/-! Fields of block LDG. -/

def LDG_STATUS_FAILED_GROUPS : Field := ⟨0x100000, 11, 8⟩
def LDG_STATUS_SPARE_LOW : Field := ⟨0x100000, 3, 3⟩
def LDG_STATUS_DEV1_FAILED : Field := ⟨0x100000, 2, 2⟩
def LDG_STATUS_DEV0_FAILED : Field := ⟨0x100000, 1, 1⟩
def LDG_STATUS_READY : Field := ⟨0x100000, 0, 0⟩
def LDG_GAUGE_LEVEL_LEVEL_KIB : Field := ⟨0x100004, 28, 0⟩
def LDG_GAUGE_CFG_BULK_FLOOR : Field := ⟨0x100008, 28, 16⟩
def LDG_GAUGE_CFG_RESERVE : Field := ⟨0x100008, 12, 0⟩
def LDG_GAUGE_STAT_FALLBACKS : Field := ⟨0x10000c, 31, 16⟩
def LDG_GAUGE_STAT_METADATA_WAITS : Field := ⟨0x10000c, 15, 0⟩
def LDG_ROT_CFG_GAP_INTERVAL : Field := ⟨0x100010, 7, 0⟩
def LDG_WEAR_STAT_WEAR_MAX_PCT : Field := ⟨0x100014, 15, 8⟩
def LDG_WEAR_STAT_WEAR_MEAN_PCT : Field := ⟨0x100014, 7, 0⟩
def LDG_SPARE_STAT_SPARE_FREE : Field := ⟨0x100018, 21, 0⟩
def LDG_UNMETERED_LINES : Field := ⟨0x10001c, 31, 0⟩
def LDG_CLASS_FREE_FREE_KIB (n : Nat) : Field := ⟨0x100020 + 0x4 * n, 21, 0⟩

/-! Fields of block FTL. -/

def FTL_SLC_CFG_OPEN_SB : Field := ⟨0x110000, 23, 16⟩
def FTL_SLC_CFG_FOLD_START_PCT : Field := ⟨0x110000, 15, 8⟩
def FTL_SLC_CFG_DIRECT_PCT : Field := ⟨0x110000, 7, 0⟩
def FTL_SLC_STAT_TARGET_SB : Field := ⟨0x110004, 31, 16⟩
def FTL_SLC_STAT_SLC_SB : Field := ⟨0x110004, 15, 0⟩
def FTL_FILL_FILL_PERMILLE : Field := ⟨0x110008, 9, 0⟩
def FTL_MAP_CFG_DEMOTE_PCT : Field := ⟨0x11000c, 15, 8⟩
def FTL_MAP_CFG_PROMOTE_PCT : Field := ⟨0x11000c, 7, 0⟩
def FTL_MAP_STAT_FINE_SKEINS : Field := ⟨0x110010, 22, 0⟩
def FTL_STATUS_DIRECT_MODE : Field := ⟨0x110014, 1, 1⟩
def FTL_STATUS_MAP_READY : Field := ⟨0x110014, 0, 0⟩
def FTL_GC_WEAR_K_K : Field := ⟨0x110020, 9, 0⟩
def FTL_UPKEEP_CFG_VERIFY_URGENT : Field := ⟨0x110024, 31, 16⟩
def FTL_UPKEEP_CFG_FREE_FLOOR : Field := ⟨0x110024, 15, 0⟩
def FTL_REFRESH_CFG_PATROL_DAYS : Field := ⟨0x110028, 15, 8⟩
def FTL_REFRESH_CFG_AUTO_S : Field := ⟨0x110028, 7, 0⟩
def FTL_WEAR_CFG_RETIRE_PE : Field := ⟨0x11002c, 31, 20⟩
def FTL_WEAR_CFG_SPREAD : Field := ⟨0x11002c, 19, 10⟩
def FTL_WEAR_CFG_SPARE_WARN : Field := ⟨0x11002c, 9, 0⟩
def FTL_SB_STAT_UNVERIFIED : Field := ⟨0x110030, 27, 18⟩
def FTL_SB_STAT_FREE_SB : Field := ⟨0x110030, 17, 0⟩
def FTL_SPARE_STAT_PAR_SB : Field := ⟨0x110034, 31, 23⟩
def FTL_SPARE_STAT_SPARE_MEMBERS : Field := ⟨0x110034, 18, 0⟩
def FTL_WEAR_STAT_WEAR_MAX : Field := ⟨0x110038, 31, 16⟩
def FTL_WEAR_STAT_WEAR_MEAN : Field := ⟨0x110038, 15, 0⟩
def FTL_UPKEEP_STAT_REBUILDS : Field := ⟨0x11003c, 31, 16⟩
def FTL_UPKEEP_STAT_TARGET_FAILS : Field := ⟨0x11003c, 15, 0⟩
def FTL_BINDOFF_DEGRADED_GROUPS : Field := ⟨0x110040, 15, 8⟩
def FTL_BINDOFF_SPARE_LOW : Field := ⟨0x110040, 1, 1⟩
def FTL_BINDOFF_BIND_OFF : Field := ⟨0x110040, 0, 0⟩
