/-- The entries that a command has, at a class, for a queue of R22 between two steps: the lookup and the search it
waits for, the value job until VAL has begun it, the segments at CIP, LDG and FTL, the forward until PEER hears of it,
and its completion toward NFE. -/
def Cmd.entries (c : Cmd) (queue cls : Nat) : Nat :=
  let n := match queue with
    | 1 => if c.stage = .started && c.op.namesKey && c.lookup = .waiting then 1 else 0
    | 2 => if c.stage = .started && c.searches then 1 else 0
    | 4 => if c.stage = .working && c.op.valueJob && c.pos = 0 && c.work.isEmpty then 1 else 0
    | 5 => (c.work.filter fun e => match e.2 with
        | .sealing _ | .opening _ | .mergeOpen _ _ => true
        | _ => false).length
    | 7 => (c.work.filter fun e => match e.2 with
        | .writing g => (match g.loc with | .ledger _ => true | .flash _ _ _ => false)
        | _ => false).length
    | 8 => (c.work.filter fun e => match e.2 with
        | .writing g => (match g.loc with | .ledger _ => false | .flash _ _ _ => true)
        | _ => false).length
    | 11 => if c.stage = .forwarded then 1 else 0
    | 13 => if c.stage = .done && c.ctx.isSome && !c.orphan then 1 else 0
    | _ => 0
  if (if queue = 1 ∨ queue = 2 then c.cls else c.runClass).code = cls then n else 0

/-- Entries of a pool that its receiver has not returned yet: those that commands have for the queue, up to its
capacity; further ones wait at the sender (R18). -/
def State.inQueue (s : State) (queue channel cls : Nat) : Nat :=
  if channel = 0 then min (capacity queue cls) ((s.sch.cmds.map fun e => e.2.entries queue cls).foldl (· + ·) 0) else 0

/-- The sender's counter and the receiver's free entries of a pool (R18). -/
def State.pool (s : State) (queue channel cls : Nat) : Nat × Nat :=
  let b := s.poolBase queue channel cls
  let k := s.inQueue queue channel cls
  (b.1 - k, b.2 - k)

/-- Entries that the commands before a command have for a queue at a class. -/
def State.entriesBefore (s : State) (queue cls n : Nat) : Nat :=
  ((s.sch.cmds.filter fun e => decide (e.1 < n)).map fun e => e.2.entries queue cls).foldl (· + ·) 0

/-- Whether the `i`-th entry of a command for a queue has been sent: the sender had a credit for it (R18). Entries beyond
the capacity wait at the sender. -/
def State.reached (s : State) (queue cls n i : Nat) : Bool := decide (s.entriesBefore queue cls n + i < capacity queue cls)

/-- Send one entry: the counter and the free entries fall by one (R18). -/
def State.sendCredit (s : State) (queue channel cls : Nat) : State :=
  let (c, f) := s.poolBase queue channel cls
  s.onSch fun h => { h with credits := tset h.credits (poolKey queue channel cls) (c - 1, f - 1) }

/-- An entry leaves its queue: the receiver returns one credit (R18); a counter never passes its capacity
(R467), and a pool at full capacity is not listed. -/
def State.returnCredit (s : State) (queue channel cls : Nat) : State :=
  let (c, f) := s.poolBase queue channel cls
  let cap := capacity queue cls
  let k := poolKey queue channel cls
  let c := min (c + 1) cap
  let f := min (f + 1) cap
  s.onSch fun h => { h with
    credits := if c = cap ∧ f = cap then tdel h.credits k else tset h.credits k (c, f) }

end Sys2Proof.Machine
end

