/-- Allocate `n` staging pairs: the first line, and the state with them in use (R333). Callers have tested for room; without
any, the lines follow the last object. -/
def State.allocStaging (s : State) (n : Nat) : Nat × State :=
  let k := (s.freeRun n).getD ((s.ldg.taken.map fun e => e.1 + e.2.1).foldl max 0)
  (pairLine k, s.onLdg fun l => { l with taken := tset l.taken k (n, s.flt.time) })

/-- Allocate staging pairs for a directory record or a map page, which the commit writes (R215, R374). -/
def State.stageLines (s : State) (n : Nat) : Nat × State :=
  let (line, s) := s.allocStaging n
  (line, s.countPairs (pairIndex line) n)

/-- Whether a running command, or a repair, reads a stored segment at a line (R179, R333). -/
def State.lineRead (s : State) (line : Nat) : Bool :=
  (s.sch.cmds.any fun e => e.2.outcome.isNone && match e.2.lookup with
    | .found r => ((tget r.variants e.2.desc.variant).map fun v => v.segs.any fun g => decide (g.2.loc = .ledger line)).getD false
    | _ => false)
  || s.val.repairs.any fun e => decide (e.2.old.loc = .ledger line)

/-- Give back the lines of an object: at once, or when no reader holds them any more (R333). -/
def State.freeLines (s : State) (line : Nat) : State :=
  let k := pairIndex line
  s.onLdg fun l =>
    if s.lineRead line then { l with limbo := if l.limbo.contains k then l.limbo else l.limbo ++ [k] }
    else { l with taken := tdel l.taken k }

/-- Free the dead objects that no reader holds any more (R333). -/
def State.settleLimbo (s : State) : State :=
  let gone := s.ldg.limbo.filter fun k => !s.lineRead (pairLine k)
  s.onLdg fun l => { l with taken := gone.foldl tdel l.taken, limbo := l.limbo.filter fun k => !gone.contains k }

/-! ## Spare lines (R331, R340, R349 to R351) -/

/-- Spare lines of a group (R331). -/
def groupSpares : Nat := 9728

/-- The groups of a device (R331). -/
def deviceGroups (dev : Nat) : List Nat := (List.range 128).map fun i => 128 * dev + i

/-- Spare lines left on a device: those of its groups that work (R351). -/
def State.sparesLeft (s : State) (dev : Nat) : Nat :=
  ((deviceGroups dev).map fun g => if (s.lgroup g).failed then 0 else groupSpares - (s.lgroup g).sparesUsed).foldl (· + ·) 0

/-- Whether a device has fewer than 10 % of its spare lines (R351). -/
def State.spareLineLow (s : State) (dev : Nat) : Bool := decide (10 * s.sparesLeft dev < 1245184)

/-- A physical line number: the spare slots follow the rotating and the meta lines (DESIGN CHOICE, log 27). -/
def physLine (g slot : Nat) : Nat := g * 262144 + slot

/-- LEDGER_SPARE_LOW when a device has fallen below 10 % (R352). -/
def State.noteSpares (s : State) (dev : Nat) (was : Bool) : State :=
  if !was && s.spareLineLow dev then s.raise 519 (item1 dev ++ item4 (s.sparesLeft dev)) else s

/-- Take one spare line of a group. -/
def State.takeSpare (s : State) (g : Nat) : State :=
  (s.onLgroup g fun x => { x with sparesUsed := x.sparesUsed + 1 }).noteSpares (g / 128) (s.spareLineLow (g / 128))

/-- Take spare lines of a device, spread evenly over its working groups; what does not fit is left (R349). -/
def State.takeSpares (s : State) (dev n : Nat) : State :=
  let gs := (deviceGroups dev).filter fun g => !(s.lgroup g).failed
  let k := max 1 gs.length
  ((gs.zipIdx).foldl (fun s e => s.onLgroup e.1 fun x => { x with
    sparesUsed := min groupSpares (x.sparesUsed + n / k + (if e.2 < n % k then 1 else 0)) }) s).noteSpares dev (s.spareLineLow dev)

/-- The working group of a device with the fewest spare lines used. -/
def State.roomiest (s : State) (dev : Nat) : Option Nat :=
  ((deviceGroups dev).filter fun g => !(s.lgroup g).failed && decide ((s.lgroup g).sparesUsed < groupSpares)).foldl
    (fun m g => match m with
      | none => some g
      | some b => if (s.lgroup g).sparesUsed < (s.lgroup b).sparesUsed then some g else m) none

/-- Whether no storage is left for a logical line (R349). -/
def State.lineStuck (s : State) (line : Nat) : Bool :=
  let x := s.lgroup (line % 256)
  decide (x.stuckFrom ≤ line / 256) || x.stuck.contains (line / 256)

/-! ## Lost lines (R349, R350, R555) -/

/-- Rows of the recorder's ring (R544). -/
def recRing : Nat := 1048576

/-- The logical Ledger line of a row (R544). -/
def recLine (row : Nat) : Nat := 0x3C00000 + row % recRing

/-- A recorder line is lost (R555): its record is counted, and reads return a gap. -/
def State.recLineLost (s : State) (row : Nat) : State :=
  ((s.onRec fun q => { q with lines := tdel q.lines (row % recRing) }).bump Reg.REC_LOST_STAT_LINES_LOST).raise 546
    (item8 row)

/-- Recorder lines that a test names are lost: LEDGER_REGION_LOST, and each record in them counts as lost (R350, R555). The
first line and the count are those of the class. -/
def State.regionLost (s : State) (p : Nat → Bool) (first count : Nat) : State :=
  ((s.recorder.lines.filter fun e => p (0x3C00000 + e.1)).map fun e => e.2.row).foldl State.recLineLost
    (s.raise 517 (item4 first ++ item4 count))

/-- The key of a copy's mark: copy B's line stands 2^63 above copy A's. -/
def copyKey (line : Nat) (copyB : Bool) : Nat := if copyB then line + 2 ^ 63 else line

/-- Bit errors of a copy: 0 or 1, 2, or 3 for more than can be corrected (R329, R540). -/
def State.copyMark (s : State) (line : Nat) (copyB : Bool) : Nat :=
  min 3 (((s.flt.swatched.find? fun e => e.1 = 2 && decide (e.2.1 = copyKey line copyB)).map (·.2.2)).getD 0)

/-- A copy becomes uncorrectable. -/
def State.spoilCopy (s : State) (line : Nat) (copyB : Bool) : State :=
  s.onFlt fun f => { f with
    swatched := (f.swatched.filter fun e => !(e.1 = 2 && decide (e.2.1 = copyKey line copyB))) ++ [(2, copyKey line copyB, 3)] }

/-- The lines of a failed group that have no other copy, on a device that works alone, are lost (R351). -/
def State.loseGroup (s : State) (g : Nat) : State :=
  if s.deviceWorks (1 - g / 128) then s
  else ((s.ldg.lines.map (·.1)).filter fun l => decide (l % 128 = g % 128) && decide (classOfLine l ≠ 3)).foldl
    (fun s l => s.spoilCopy l (decide (128 ≤ g))) s

/-- A group has failed: LEDGER_GROUP_FAILED, and its recorder lines are lost before any is remapped (R349, R350). -/
def State.groupGone (s : State) (g : Nat) : State :=
  (((s.onLgroup g fun x => { x with failed := true }).raise 515 (item1 g)).loseGroup g).regionLost
    (fun l => decide (l % 256 = g)) (0x3C00000 + g) 4096

/-- The lines of a failed group move to spare lines of the other groups of its device, the low indices first;
LEDGER_SPARE_EXHAUSTED when the spares do not suffice (R349; which lines go without is a DESIGN CHOICE, log 186). -/
def State.moveGroup (s : State) (g : Nat) : State :=
  let left := s.sparesLeft (g / 128)
  let s := if left < 250880 then (s.onLgroup g fun x => { x with stuckFrom := min x.stuckFrom left }).raise 518 (item1 g) else s
  s.takeSpares (g / 128) 250880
• • • • •
__What needs to be done__. Retype the records above exactly, from their first line through the line that contains "def FTL_GC_WEAR_K_K : Field", and stop there.

__Result below__.
/-! Fields of block LDG. -/

def LDG_STATUS_FAILED_GROUPS : Field := ⟨0x100000, 11, 8⟩
def LDG_STATUS_SPARE_LOW : Field := ⟨0x100000, 3, 3⟩
def LDG_STATUS_DEV1_FAILED : Field := ⟨0x100000, 2, 2⟩
def LDG_STATUS_DEV0_FAILED : Field := ⟨0x100000, 1, 1⟩
def LDG_STATUS_READY : Field := ⟨0x100000, 0, 0⟩
def LDG_GAUGE_LEVEL_LEVEL_KIB : Field := ⟨0x100004, 28, 0⟩
def LDG_GAUGE_CFG_BULK_FLOOR : Field := ⟨0x100008, 28, 16⟩
def LDG_GAUGE_CFG_RESERVE : Field := ⟨0x100008, 12, 0⟩
def LDG_GAUGE_STAT_FALLBACKS : Field := ⟨0x10000c, 31, 16⟩
def LDG_GAUGE_STAT_METADATA_WAITS : Field := ⟨0x10000c, 15, 0⟩
def LDG_ROT_CFG_GAP_INTERVAL : Field := ⟨0x100010, 7, 0⟩
def LDG_WEAR_STAT_WEAR_MAX_PCT : Field := ⟨0x100014, 15, 8⟩
def LDG_WEAR_STAT_WEAR_MEAN_PCT : Field := ⟨0x100014, 7, 0⟩
def LDG_SPARE_STAT_SPARE_FREE : Field := ⟨0x100018, 21, 0⟩
def LDG_UNMETERED_LINES : Field := ⟨0x10001c, 31, 0⟩
def LDG_CLASS_FREE_FREE_KIB (n : Nat) : Field := ⟨0x100020 + 0x4 * n, 21, 0⟩

/-! Fields of block FTL. -/

def FTL_SLC_CFG_OPEN_SB : Field := ⟨0x110000, 23, 16⟩
def FTL_SLC_CFG_FOLD_START_PCT : Field := ⟨0x110000, 15, 8⟩
def FTL_SLC_CFG_DIRECT_PCT : Field := ⟨0x110000, 7, 0⟩
def FTL_SLC_STAT_TARGET_SB : Field := ⟨0x110004, 31, 16⟩
def FTL_SLC_STAT_SLC_SB : Field := ⟨0x110004, 15, 0⟩
def FTL_FILL_FILL_PERMILLE : Field := ⟨0x110008, 9, 0⟩
def FTL_MAP_CFG_DEMOTE_PCT : Field := ⟨0x11000c, 15, 8⟩
def FTL_MAP_CFG_PROMOTE_PCT : Field := ⟨0x11000c, 7, 0⟩
def FTL_MAP_STAT_FINE_SKEINS : Field := ⟨0x110010, 22, 0⟩
def FTL_STATUS_DIRECT_MODE : Field := ⟨0x110014, 1, 1⟩
def FTL_STATUS_MAP_READY : Field := ⟨0x110014, 0, 0⟩
def FTL_GC_WEAR_K_K : Field := ⟨0x110020, 9, 0⟩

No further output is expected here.